Over the dishwashing sink of my beloved but finally closing coffeeshop, I started to cry. The whole sobbing, gripping-the-counter-for-support, shoulder-shaking, snot-dripping bawl. Said cry fest paused for intermission and resumed again when E arrived.
My grandpa is dying.
He was just learning to live well, happy, loved.
Just married.
I hadn't gotten to take him out for supper yet.
He might not be around to here the results of...
I interviewed at the federal courthouse again.
It's not that I don't love my new job.
There's just some opportunities you can't pass up.
And he so wanted me to work there.
Adam had a third "episode" on Monday.
I talked about it with the lead attorney and his wife at the firm.

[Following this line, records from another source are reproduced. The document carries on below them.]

-- ==== Sys2Proof/Machine/Dispatch.lean ====
section
/-!
DEFINITION. Which meaning a command has: one arm a constructor, each one call.
-/

namespace Sys2Proof.Machine

def exec (i : Instr) (s : State) : Host.Outcome State Fault Refusal :=
  match i with
  | .nop => Sys2Proof.Machine.execNop s
  | .reset => Sys2Proof.Machine.execReset s
  | .clrErr => Sys2Proof.Machine.execClrErr s
  | .bytes2Bits => Sys2Proof.Machine.execBytes2Bits s
  | .bits2BytesT => Sys2Proof.Machine.execBits2BytesT s
  | .bits2BytesS => Sys2Proof.Machine.execBits2BytesS s
  | .hamEnc => Sys2Proof.Machine.execHamEnc s
  | .hamDec => Sys2Proof.Machine.execHamDec s
  | .rsEnc => Sys2Proof.Machine.execRsEnc s
  | .rsDec => Sys2Proof.Machine.execRsDec s
  | .frmMarkS => Sys2Proof.Machine.execFrmMarkS s
  | .frmMarkE => Sys2Proof.Machine.execFrmMarkE s
  | .frmWrap => Sys2Proof.Machine.execFrmWrap s
  | .frmStripL => Sys2Proof.Machine.execFrmStripL s
  | .frmStripT => Sys2Proof.Machine.execFrmStripT s
  | .frmUnwrap => Sys2Proof.Machine.execFrmUnwrap s
  | .fskMod => Sys2Proof.Machine.execFskMod s
  | .qpskMod => Sys2Proof.Machine.execQpskMod s
  | .tbMod => Sys2Proof.Machine.execTbMod s
  | .fskDem => Sys2Proof.Machine.execFskDem s
  | .qpskDem => Sys2Proof.Machine.execQpskDem s
  | .tbDem => Sys2Proof.Machine.execTbDem s
  | .fskDecode => Sys2Proof.Machine.execFskDecode s
  | .qpskDecode => Sys2Proof.Machine.execQpskDecode s
  | .tbDecode => Sys2Proof.Machine.execTbDecode s
  | .goertzel => Sys2Proof.Machine.execGoertzel s
  | .fskSync => Sys2Proof.Machine.execFskSync s
  | .qpskSync => Sys2Proof.Machine.execQpskSync s
  | .tbSync => Sys2Proof.Machine.execTbSync s
  | .noiseAdd => Sys2Proof.Machine.execNoiseAdd s

end Sys2Proof.Machine
end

He apparently has a similar condition (
http://www.myelitis.org/).
They suggested two neurologists.
It's been a stressful week.
I offered E a $50 gas card on Wednesday to drive over to watch Scrubs and give me a backrub, but he had to finished up a big 45%-of-grade project that night. He came last night. Instead of the gas card, he got slobbery shirt-shoulders. Backrub and a laugh still delivered. [I really do owe him gas money though...]
My back is tight again now. Filing, sleep in a slouch on my one-hour bus rides to work...

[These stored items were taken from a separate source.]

-- ==== Sys2Proof/Certificates/Slice0/Obligations.lean ====
section
/-!
DEFINITION. The statements for the provers, in the order of the spec's files. Each docstring names the rules it rests on.
-/

section

open Sys2Proof Sys2Proof.Machine

/-! ## Encoding and issue -/

/-- The thirty rows of 30_encoding.md R62, each word written out, decode to their commands. -/
def Obligations.TableWordsDecode : Prop :=
  ∀ p ∈ ([(0x00000000, .nop), (0x00000001, .reset), (0x00000002, .clrErr), (0x00000010, .bytes2Bits),
      (0x00000011, .bits2BytesT), (0x00000111, .bits2BytesS), (0x00000020, .hamEnc), (0x00000021, .hamDec),
      (0x00000030, .rsEnc), (0x00000031, .rsDec), (0x00000040, .frmMarkS), (0x00000140, .frmMarkE),
      (0x00000041, .frmWrap), (0x00000042, .frmStripL), (0x00000043, .frmStripT), (0x00000044, .frmUnwrap),
      (0x00000050, .fskMod), (0x00000150, .qpskMod), (0x00000250, .tbMod), (0x00000051, .fskDem),
      (0x00000151, .qpskDem), (0x00000251, .tbDem), (0x00000052, .fskDecode), (0x00000152, .qpskDecode),
      (0x00000252, .tbDecode), (0x00000060, .goertzel), (0x00000070, .fskSync), (0x00000170, .qpskSync),
      (0x00000270, .tbSync), (0x00000080, .noiseAdd)] : List (Word × Instr)), decode p.1 = .ok p.2

/-- Decoding and encoding agree on every word and every command: a word decodes to a command exactly when it is that
command's one word; the word's fields are the command's `opcode` and `arg` and 0 (30_encoding.md R60, R62, R65). -/
def Obligations.DecodeExactlyInvertsEncode : Prop :=
  ∀ (w : Word) (i : Instr), decode w = .ok i ↔ w = encode i

/-- A word that is no command, written to `CMD` with no fault pending, raises `ERR_ILLEGAL_CMD` with the word and has
no other effect (30_encoding.md R64; `DONE` is cleared at issue, 60_exceptions.md R192). -/
def Obligations.IllegalWordFaults : Prop :=
  ∀ (w : Word) (s : State), (∀ i, w ≠ encode i) → s.status.err = false → s.status.busy = false →
    step { s with host := .writeReg 0 w :: s.host } = .next (s.faulted .illegalCmd w.toNat)

/-- A step makes the host's next access; when that is a write to `CMD` of a word that decodes to `i`, the step is
`exec i` of the state with the access taken off the list. With no access left a step changes nothing. While `BUSY` is 1
only a read of `STATUS` and the reset input have a meaning (10_state.md R12, R13; 60_exceptions.md R190;
93_implementation_defined.md U3). The list of accesses and the refusal are the model's choices (logs 1, 15). -/
def Obligations.StepRunsDecodedCommand : Prop :=
  (∀ (s : State) (w : Word) (i : Instr), decode w = .ok i → s.status.busy = false →
    step { s with host := .writeReg 0 w :: s.host } = exec i s ∧ step (s.withFetchWord 32 w.toNat) = exec i s) ∧
  (∀ s : State, s.host = [] → step s = .next s) ∧
  (∀ (s : State) (a : HostAccess), s.status.busy = true → a.wf = true → HostAccess.whileBusy a = false →
    step { s with host := a :: s.host } = .refused .accessWhileBusy)

/-- While a fault is pending every command but `RESET` and `CLRERR` is refused with no effect, and so is every illegal
word; the two are accepted; other accesses work as always (60_exceptions.md R197). -/
def Obligations.PendingFaultRefusesCommands : Prop :=
  ∀ s : State, s.status.err = true → s.status.busy = false →
    (∀ i, i ≠ .reset → i ≠ .clrErr → exec i s = .next s) ∧
    (∀ w, (∀ i, w ≠ encode i) → s.access (.writeReg 0 w) = .next s) ∧
    (∃ t, exec .reset s = .next t ∧ t.status = Status.clear ∧ t.errInfo = 0) ∧
    (∃ t, exec .clrErr s = .next t ∧ t.status.err = false ∧ t.status.done = true ∧ t.errInfo = 0) ∧
    (∀ off w, off ≠ 0 → off % 4 = 0 → s.access (.writeReg off w) = .next (s.writeReg off w)) ∧
    (∀ off, off % 4 = 0 → s.access (.readReg off) = .next { s with reply := s.readReg off }) ∧
    (∀ i v, s.access (.writeByte i v) = .next (s.writeByte i v)) ∧
    (∀ i v, s.access (.writeBit i v) = .next (s.writeBit i v)) ∧
    (∀ i v, s.access (.writeSample i v) = .next (s.writeSample i v)) ∧
    (∀ b i, s.access (.readBuf b i) = .next { s with reply := s.readElem b i })

/-! ## The host's accesses -/

/-- A register write sets that register alone, `CFG` through its mask, and a read-only or unassigned offset takes
nothing; a register read answers the register, 0 at an unassigned offset, and changes nothing of the block; a
misaligned register access is refused by name (20_memory.md R45, R49; 93_implementation_defined.md U2). The field `reply`
and the refusal are the model's choices (logs 2, 14). -/
def Obligations.HostRegisterAccess : Prop :=
  ∀ (s : State) (off : Nat) (w : Word), s.status.busy = false → off % 4 = 0 ∨ 0x6C ≤ off →
    (off ≠ 0 → ∃ t, step { s with host := .writeReg off w :: s.host } = .next t ∧
      (∀ o, t.readReg o =
        if o = off ∧ off ∈ [0x10, 0x14, 0x18, 0x1C, 0x20, 0x24, 0x28, 0x2C, 0x30, 0x34, 0x40, 0x44, 0x48, 0x4C, 0x60,
            0x64, 0x68] then
          (if off = 0x10 then w &&& 0x3FF else w)
        else s.readReg o) ∧
      t.byteBuf = s.byteBuf ∧ t.bitBuf = s.bitBuf ∧ t.sampBuf = s.sampBuf ∧ t.impl = s.impl ∧ SameHost s t) ∧
    step { s with host := .readReg off :: s.host } = .next { s with reply := s.readReg off } ∧
    (off ∈ [0x00, 0x38, 0x3C, 0x5C] ∨ 0x6C ≤ off → s.readReg off = 0) ∧
    (∀ o, o < 0x6C → o % 4 ≠ 0 →
      step { s with host := .readReg o :: s.host } = .refused (.misalignedAccess o) ∧
      step { s with host := .writeReg o w :: s.host } = .refused (.misalignedAccess o)) ∧
    (∀ o, o < 0x6C →
      step { s with host := .busRead o :: s.host } = step { s with host := .readReg o :: s.host } ∧
      step { s with host := .busWrite o w :: s.host } = step { s with host := .writeReg o w :: s.host })

/-- What each register reads as: the fields of `STATUS` at their bits with `RSSTAT` and `ERRCODE` as their codes, `CFG`
without its reserved bits, `CAPS`, and every other register as it stands (10_state.md R10, R20, R23, R24; 60_exceptions.md
R185). -/
def Obligations.RegistersReadTheirFields : Prop :=
  ∀ s : State,
    (let w := s.readReg 0x04;
      w.getLsbD 0 = s.status.busy ∧ w.getLsbD 1 = s.status.done ∧ w.getLsbD 2 = s.status.err ∧
      w.getLsbD 3 = s.status.empty ∧ w.getLsbD 4 = s.status.found ∧ w.getLsbD 7 = s.status.decFail ∧
      w.extractLsb' 5 2 = (match s.status.rsStat with
        | .none => 0
        | .ok => 1
        | .short => 2
        | .fail => 3) ∧
      w.extractLsb' 8 8 = (match s.status.errCode with
        | .none => 0
        | .illegalCmd => 1
        | .config => 2
        | .emptyInput => 3
        | .length => 4
        | .capacity => 5
        | .sample => 6
        | .external => 7) ∧
      w.extractLsb' 16 16 = 0) ∧
    [0x08, 0x0C, 0x10, 0x14, 0x18, 0x1C, 0x20, 0x24, 0x28, 0x2C, 0x30, 0x34, 0x40, 0x44, 0x48, 0x4C, 0x50, 0x54, 0x58,
      0x60, 0x64, 0x68].map s.readReg =
      [s.errInfo, if s.impl.tbPresent then 7 else 3, s.cfg &&& 0x3FF, s.symRate, s.fskF0, s.fskF1, s.qpskBase,
        s.qpskMult0, s.qpskMult1, s.qpskMult2, s.qpskMult3, s.pad, s.rate, s.offset, s.freq, s.level, s.power,
        s.syncOff, s.syncCnt, s.byteLen, s.bitLen, s.sampLen]

/-- A buffer write stores one element below the capacity and changes nothing else, no length register either; at or
above the capacity it is ignored; a read answers the element, 0 at or above the capacity; the bus windows reach the
same elements and an unassigned offset reads 0 and takes nothing (20_memory.md R41, R46). The field `reply` is the
model's choice (log 2). -/
def Obligations.HostBufferAccess : Prop :=
  ∀ s : State, s.status.busy = false →
    (∀ i v, ∃ t, step { s with host := .writeByte i v :: s.host } = .next t ∧
      step { s with host := .busWrite (0x100000 + i % 0x100000) (v.setWidth 32) :: s.host } =
        step { s with host := .writeByte (i % 0x100000) v :: s.host } ∧
      (∀ j, t.byteAt j = if j = i ∧ i < s.impl.capBytes then v else s.byteAt j) ∧ t = { s with byteBuf := t.byteBuf }) ∧
    (∀ i v, ∃ t, step { s with host := .writeBit i v :: s.host } = .next t ∧
      (∀ w : Word, w.getLsbD 0 = v →
        step { s with host := .busWrite (0x200000 + i % 0x100000) w :: s.host } =
          step { s with host := .writeBit (i % 0x100000) v :: s.host }) ∧
      (∀ j, t.bitAt j = if j = i ∧ i < s.impl.capBits then v else s.bitAt j) ∧ t = { s with bitBuf := t.bitBuf }) ∧
    (∀ i v, ∃ t, step { s with host := .writeSample i v :: s.host } = .next t ∧
      step { s with host := .busWrite (0x1000000 + 4 * (i % 0x400000)) v :: s.host } =
        step { s with host := .writeSample (i % 0x400000) v :: s.host } ∧
      (∀ j, t.sampleAt j = if j = i ∧ i < s.impl.capSamples then v else s.sampleAt j) ∧
      t = { s with sampBuf := t.sampBuf }) ∧
    (∀ b i, ∃ t, step { s with host := .readBuf b i :: s.host } = .next t ∧ t = { s with reply := t.reply } ∧
      t.reply = if i < s.capacity b then
          (match b with
          | .byte => (s.byteAt i).setWidth 32
          | .bit => if s.bitAt i then 1 else 0
          | .samp => s.sampleAt i)
        else 0) ∧
    (∀ i, i < 0x100000 →
      step { s with host := .busRead (0x100000 + i) :: s.host } = step { s with host := .readBuf .byte i :: s.host } ∧
      step { s with host := .busRead (0x200000 + i) :: s.host } = step { s with host := .readBuf .bit i :: s.host }) ∧
    (∀ i, i < 0x400000 →
      step { s with host := .busRead (0x1000000 + 4 * i) :: s.host } =
        step { s with host := .readBuf .samp i :: s.host }) ∧
    (∀ a w, a % 4 = 0 → (0x6C ≤ a ∧ a < 0x100000) ∨ (0x300000 ≤ a ∧ a < 0x1000000) ∨ 0x2000000 ≤ a →
      step { s with host := .busRead a :: s.host } = .next { s with reply := 0 } ∧
      step { s with host := .busWrite a w :: s.host } = .next s)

This sounds like a mournful, complaining email, but at the same time, inside, I'm thinking life is amazingly good. I'm loved. I love. I have a good job with good people. I have gotten to enjoy the last months of a one-of-a-kind business/dream. While beginning to grieve a departing loved one, he is in mind and spirit as I cherish him. As the man I am proud to call my grandfather. As a man that has proved that it's never too late to change. He has learn how to live well. Which, as I talked to the woman who hired to me, I realized he was probably intentionally doing. The internal bleed at cancerous sites in his colon and liver that are exacerbating his heart's condition could not have just been noticed. He had to have privately know about that for.... for as long as he has lived this gentler, kinder, more loving, short chapter of his remarkable life.